/-- R225: an illegal byte, written in either form while the unit is not `BUSY`: it stays in `CMD`,
`STATUS.CODE` becomes `ERR_ILLEGAL_CMD`, nothing else changes, and the unit is ready again. -/
def Obligations.IllegalByteIsReported : Prop :=
  ∀ (s : State) (b : Byte) (rest : List HostAct), s.isBusy = false → (∀ i, decode b ≠ .command i) →
    s.queue = .call b :: rest ∨ s.queue = .wr .cmd b.toNat :: rest →
    step s = .next { s with cmd := b, status := .errIllegalCmd, queue := rest } ∧
      ({ s with cmd := b, status := .errIllegalCmd, queue := rest } : State).isBusy = false

/-- R37: the state after reset, and that every command issued straight after it completes with `OK`, reading
and writing nothing. The values of `IN_OFF`, `OUT_OFF`, the vector registers and the parameters are the
model's (log entries 1 and 3) and no part of this. -/
def Obligations.ResetState : Prop :=
  (∃ p : Params, State.reset = State.resetOf p) ∧
  ∀ p : Params,
    (State.resetOf p).cmd = 0 ∧ (State.resetOf p).status = .idle ∧ (State.resetOf p).srcBase = 0 ∧
    (State.resetOf p).srcLen = 0 ∧ (State.resetOf p).dstBase = 0 ∧ (State.resetOf p).dstCap = 0 ∧
    ∀ (i : Instr) (m : Memory),
      ∃ t, exec i { State.resetOf p with mem := m } = .next t ∧ t.status = .ok ∧ t.mem = m

/-- R250, R251: reset at any time gives the register values of R37; caller memory is unchanged when no
command runs; a running command is abandoned, no byte outside its destination view changes, and under
`FAIL_OUTPUT = reference` no byte at all. -/
def Obligations.ResetAtAnyTime : Prop :=
  ∀ s : State, ∃ t, hostTurn .reset s = .next t ∧
    t.cmd = 0 ∧ t.status = .idle ∧ t.srcBase = 0 ∧ t.srcLen = 0 ∧ t.dstBase = 0 ∧ t.dstCap = 0 ∧
    t.params = s.params ∧
    (s.isBusy = false → t.mem = s.mem) ∧
    (s.params.failOutput = .reference → t.mem = s.mem) ∧
    ∀ j, s.status = .busy j → ∀ a, j.inDst a = false → t.mem.read a = s.mem.read a

/-- R263: the command as one step and the command taken step by step from its start give the same state;
a successful command takes `1 + full + tail_units + 1` steps, no command takes more, and it is `BUSY` until
its last one. -/
def Obligations.StepByStepEqualsWholeCommand : Prop :=
  ∀ (i : Instr) (s t : State), Ready i s → exec i s = .next t →
    ∃ k, k ≤ commandSteps i s.params.tier s.srcLen ∧
      unitTurns k (startCommand (sampleJob i s) s) = t ∧
      (∀ m < k, (unitTurns m (startCommand (sampleJob i s) s)).isBusy = true) ∧
      (t.status = .ok → k = commandSteps i s.params.tier s.srcLen)

/-- R208: a running command always ends, from every state, within the steps it has left, in one of the three
codes. -/
def Obligations.RunningCommandEnds : Prop :=
  ∀ (s : State) (j : Job), s.status = .busy j →
    ∃ k, k ≤ (match j.phase with
        | .check => commandSteps j.instr s.params.tier j.len
        | .work b _ u => b + u + 1) ∧
      ((unitTurns k s).status = .ok ∨ (unitTurns k s).status = .errCapacity ∨
        (unitTurns k s).status = .errInvalidChar)

/-- R190, R60, at the grain of R263: a step of the unit changes no register but `STATUS` and the hidden
ones, no byte outside the running command's destination view, and nothing of the source view. -/
def Obligations.UnitStepFrame : Prop :=
  ∀ (s : State) (j : Job), Inv s → s.status = .busy j →
    RegsKept s (unitTurn s) ∧
    (∀ a, j.inDst a = false → (unitTurn s).mem.read a = s.mem.read a) ∧
    ∀ a, j.inSrc a = true → (unitTurn s).mem.read a = s.mem.read a

/-- R30: while a command runs, `IN_OFF` never exceeds `SRC_LEN` and `OUT_OFF` never exceeds `DST_CAP`; both
are 0 when it starts. -/
def Obligations.OffsetsStayInTheViews : Prop :=
  (∀ s : State, Inv s → s.isBusy = true → s.inOff ≤ s.srcLen ∧ s.outOff ≤ s.dstCap) ∧
  ∀ (j : Job) (s : State), (startCommand j s).inOff = 0 ∧ (startCommand j s).outOff = 0

/-- The invariant is kept by every step: R50 (memory in its canonical form and inside `2^ADDR_BITS` bytes),
R20 (register widths), R27 (a running command runs on its sampled operands), R30 (its offsets). -/
def Obligations.StepKeepsInvariant : Prop :=
  ∀ s t : State, Inv s → step s = .next t → Inv t

/-- The state after reset meets the invariant, for every choice of the parameters. -/
def Obligations.ResetMeetsInvariant : Prop :=
  (∀ p : Params, Inv (State.resetOf p)) ∧ Inv State.reset

/-- The machine goes on exactly when the host keeps its duties in its next act: the views of a command keep
R58 and R59 (R257), and no access to caller memory breaks R256. Two clauses are the model's choice and no
rule's: an access to an address outside the bytes of R50 stops (log entry 21), and the command byte of a `CMD`
write wider than eight bits is its low eight bits (log entry 14). -/
def Obligations.DutifulHostIsNeverStopped : Prop :=
  ∀ s : State, StepSafe s ↔ hostDutiful s = true

/-- R10: no step changes `TIER` or another parameter of the unit. -/
def Obligations.ParametersNeverChange : Prop :=
  ∀ s t : State, step s = .next t → t.params = s.params

/-- R256: while a command is `BUSY` a host write to either view, and a host read of the destination view, is
refused; other accesses to caller memory are made. -/
def Obligations.BuffersBelongToTheUnitWhileBusy : Prop :=
  ∀ (s : State) (j : Job) (a : Nat) (b : Byte), s.status = .busy j → a < 2 ^ s.params.addrBits →
    (hostTurn (.store a b) s = .refused .bufferInUse ↔ j.inSrc a = true ∨ j.inDst a = true) ∧
    (hostTurn (.load a) s = .refused .bufferInUse ↔ j.inDst a = true) ∧
    (j.inSrc a = false → j.inDst a = false →
      hostTurn (.store a b) s = .next { s with mem := s.mem.write a b }) ∧
    (j.inDst a = false → hostTurn (.load a) s = .next { s with rdData := some (s.mem.read a).toNat })

/-- R4: what a command does depends on its operands, on memory and on the parameters only, not on what an
earlier command left. (The two states draw the same free values.) -/
def Obligations.NothingIsCarriedOver : Prop :=
  ∀ (i : Instr) (s s' t t' : State), s.isBusy = false → s'.isBusy = false → s.params = s'.params →
    s.srcBase = s'.srcBase → s.srcLen = s'.srcLen → s.dstBase = s'.dstBase → s.dstCap = s'.dstCap →
    s.mem = s'.mem → s.draws = s'.draws → exec i s = .next t → exec i s' = .next t' →
    t.status = t'.status ∧ ∀ a, t.mem.read a = t'.mem.read a

/-- R92: a command line writes the four operand registers, then `CMD`; its last step is `exec` of the command
at the state with those operands. -/
def Obligations.CommandLineSetsOperandsThenRuns : Prop :=
  ∀ (s : State) (c : CommandLine) (rest : List HostAct), s.isBusy = false → c.wf s.params = true →
    s.queue = commandLineActs c ++ rest →
    Host.Core.run core 4 s = .next
      { s with
        srcBase := c.src, srcLen := c.n, dstBase := c.dst, dstCap := c.cap
        queue := .call (encode c.instr) :: rest } ∧
    step { s with
        srcBase := c.src, srcLen := c.n, dstBase := c.dst, dstCap := c.cap
        queue := .call (encode c.instr) :: rest } =
      exec c.instr
        { s with
          srcBase := c.src, srcLen := c.n, dstBase := c.dst, dstCap := c.cap
          cmd := encode c.instr, queue := rest }

/-- R93: the pseudo-command `ENCA.Cw` cannot end with `ERR_CAPACITY`, nor with any other error. -/
def Obligations.EncaCannotFail : Prop :=
  ∀ (s : State) (c : EncaLine), s.isBusy = false → c.wf s.params = true →
    Ready (encaCommandLine c).instr
      { s with srcBase := c.src, srcLen := c.n, dstBase := c.dst, dstCap := 2 * c.n } →
    s.queue = commandLineActs (encaCommandLine c) →
    ∃ t, Host.Core.run core 5 s = .next t ∧ t.status = .ok
end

* * * *

_TASK_
With the line that has "t.mem.read a = s.mem.read a" as the first and the line that has "s.params.tier s.srcLen ∧" as the last, repeat exactly that run of lines above and no more.

_TASK ANSWER_
    ∀ j, s.status = .busy j → ∀ a, j.inDst a = false → t.mem.read a = s.mem.read a

/-- R263: the command as one step and the command taken step by step from its start give the same state;
a successful command takes `1 + full + tail_units + 1` steps, no command takes more, and it is `BUSY` until
its last one. -/
def Obligations.StepByStepEqualsWholeCommand : Prop :=
  ∀ (i : Instr) (s t : State), Ready i s → exec i s = .next t →
    ∃ k, k ≤ commandSteps i s.params.tier s.srcLen ∧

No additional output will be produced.